If I now want to jump up another level, then the natural thing to do is to
take the union of the omega levels I've generated so far to form a new set
Q_omega of sentences, and then assert Con(Q_omega). Once again some care
is needed because I need to figure out a recursive presentation of Q_omega
so that I can express its consistency. But again, this is a solvable
problem. And once I've solved it, I can move up the chain again to
Q_{omega+1}, Q_{omega+2}, and so forth.
Now what I presume is that this process can be iterated up to very high
countable ordinals, adding one statement at successor ordinals and taking
unions at limit ordinals.
So when does the process stop? As Torkel Franzen remarks, it's not going
to stop at a successor ordinal, so what must happen is that for some limit
ordinal alpha, Q_alpha (the union of all Q_beta with beta < alpha) is no
longer recursively presentable even though all the Q_beta are. It would
seem to me that this would happen at alpha = w_1^CK.
But, I don't understand this process very well, so maybe I'm wrong about
that...maybe the "solvable problems" I mentioned above (avoiding various
undesirable pathologies) stop being *uniformly* solvable at a much lower
ordinal and hence the ascent is blocked at an earlier stage?
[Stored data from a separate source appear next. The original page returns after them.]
-- ==== Sys2Proof/Syntax.lean ====
section
/-! DEFINITION. The nine commands of spec/opcode_table.json (30_encoding.md R72), and the assembler
lines of R77 and R78 as abstract terms. -/

namespace Sys2Proof

/-- A command of the block, one constructor per row of the opcode table (R72). Its operands have the
width R71 gives them, so every term is a command the block can be given. -/
inductive Instr where
  /-- OW.RESET, R123. -/
  | owReset
  /-- OW.WRB b, R124: `b` is IMM[7:0]. -/
  | owWrb (b : Byte)
  /-- OW.RDB, R125. -/
  | owRdb
  /-- OW.RDROM, R126. -/
  | owRdrom
  /-- OW.RDPWR, R127. -/
  | owRdpwr
  /-- TM.REC, R153: its sample is the DATA register, not a field of the word. -/
  | tmRec
  /-- TM.RDY, R154. -/
  | tmRdy
  /-- TM.AVG, R155. -/
  | tmAvg
  /-- TM.ALRM a, R156: `a` is IMM[0], the ATTENDED input. -/
  | tmAlrm (a : Bool)
deriving DecidableEq, Repr

/-- The nine mnemonics of R72, without operands. -/
inductive Mnemonic where
  | owReset | owWrb | owRdb | owRdrom | owRdpwr | tmRec | tmRdy | tmAvg | tmAlrm
deriving DecidableEq, Repr

/-- The eight host-visible registers, R21. -/
inductive Reg where
  | cmd | data | result | status | rom | hist | config | thresh
deriving DecidableEq, Repr

/-- A decimal literal `±digits × 10^(exp10)`, the operand of TM.RECF (R78). -/
structure Decimal where
  negative : Bool
  digits : Nat
  exp10 : Int
deriving DecidableEq, Repr

/-- One assembler line, R77 and R78. Operands are the integers that were written. -/
inductive AsmLine where
  /-- A mnemonic line, with the operand if one was written. -/
  | command (m : Mnemonic) (operand : Option Nat)
  /-- The pseudo-instruction `TM.RECF f`. -/
  | tmRecf (f : Decimal)
  /-- The pseudo-instruction `TM.ALARM`. -/
  | tmAlarm
  /-- `WR <register>, <64-bit value>`. -/
  | wr (r : Reg) (value : Nat)
  /-- `RD <register>`. -/
  | rd (r : Reg)
  /-- `WAITDONE`. -/
  | waitDone
  /-- A line that holds nothing, or only a comment. -/
  | blank
deriving DecidableEq, Repr

end Sys2Proof
end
Or maybe
I'm missing some other subtlety?
I'm sure this is all extremely well understood; perhaps by this point I've
irritated enough experts with my ignorance that one of you will be moved
to educate me. :-)
The upshot may be that assumption "RP" needs to be worded more carefully.
I stated it as follows:
RP: If T is a subset of S and T is a recursive CFA, then Con(T) is in S.
It might be that some riders need to be attached about exactly what kinds
of statements "Con(T)" I'm allowing here.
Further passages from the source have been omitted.